La mancanza di materie prime e semilavorati, le difficoltà di approvvigionamento e l’aumento dei prezzi hanno rallentato i produttori e, di conseguenza, i fornitori e i commercianti. Si allungano così di settimane i tempi di fornitura e dunque di consegna al cliente e le fluttuazioni dei prezzi impediscono di proporre preventivi sulla base dei costi reali sostenuti. Riassorbire i rincari per le aziende non è sempre possibile e ciò si traduce in un aumento dei prezzi di listino.

«Siamo nella tempesta perfetta: abbiamo un carico di ordini più che in linea con il budget fatto per il 2021, che prevede un ritorno ai livelli del 2019. Ma da gennaio a oggi abbiamo potuto lavorare mediamente non più di due settimane al mese», sostiene l’ad di Giplast Gianni Gioli,denunciando la carenza di ABS. Mentre Luciano Caspani, presidente del gruppo Cleaf, che si occupa di nobilitare pannelli grezzi, lamenta che questi «non si trovano. Sono 40 anni che faccio questo mestiere e non avevo mai visto una cosa del genere. È un problema a livello europeo e persino mondiale».

In questo periodo oscuro c’è comunque chi se la sta passando meglio di altri. Soprattutto chi aveva a disposizione grandi magazzini pieni prima dell’inizio delle criticità e chi aveva già in essere relazioni commerciali con partner forti e affidabili. Ne è un esempioDivisione Ufficio, che, protagonista della scena milanese, rimane al momento in grado di rispettare i preventivi e i tempi di consegna sia su piccole che su grandi commesse.
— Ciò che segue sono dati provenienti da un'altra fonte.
-- ==== Sys2Proof/Word.lean ====
section
/-! DEFINITION. The words of the TL20: bytes, addresses, chain numbers, and little-endian numbers (00 section 0.6). -/

namespace Sys2Proof

/-- One byte of memory. -/
abbrev Byte := BitVec 8

/-- A physical address: 40 bits (00 section 0.6.3). -/
abbrev PhysAddr := BitVec 40

/-- A 64-bit address field as memory holds it: a link, an effective address (00 section 0.6.3). -/
abbrev Addr64 := BitVec 64

/-- The number of a chain, 0 to 3 (00 Table 0-3). -/
abbrev ChainId := Fin 4

/-- The number of a flag, F0 to F31 (00 Table 0-3). -/
abbrev FlagId := Fin 32

/-- The number of a mapping entry, M0 to M31 (00 Table 0-3). -/
abbrev EntryId := Fin 32

/-- The four chains in order of their numbers. -/
def allChains : List ChainId := [0, 1, 2, 3]

end Sys2Proof
end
Quando rientrerà l’emergenza?

L’emergenza non rientrerà presto e ne risentiranno la maggior parte delle 120.000 imprese delle industrie del mobile, che solo in UE hanno un fatturato di 96 miliardi di euro l’anno e impiegano 1 milione di persone. Per alcuni materiali i problemi sono appena iniziati, per altri sono in fase di rientro. Ma se in alcuni casi i prezzi hanno già raggiunto il tetto massimo, può invece capitare che permangano le difficoltà di approvvigionamento dovute ad altri fattori. Per esempio, l’aumento del costo dei trasporti via mare, con il prezzo del noleggio dei container cresciuto fino a 10 volte. Com’è evidente, è difficile fare previsioni per il futuro, ma è probabile che la situazione torni alla normalità o almeno si stabilizzi entro la fine del 2022.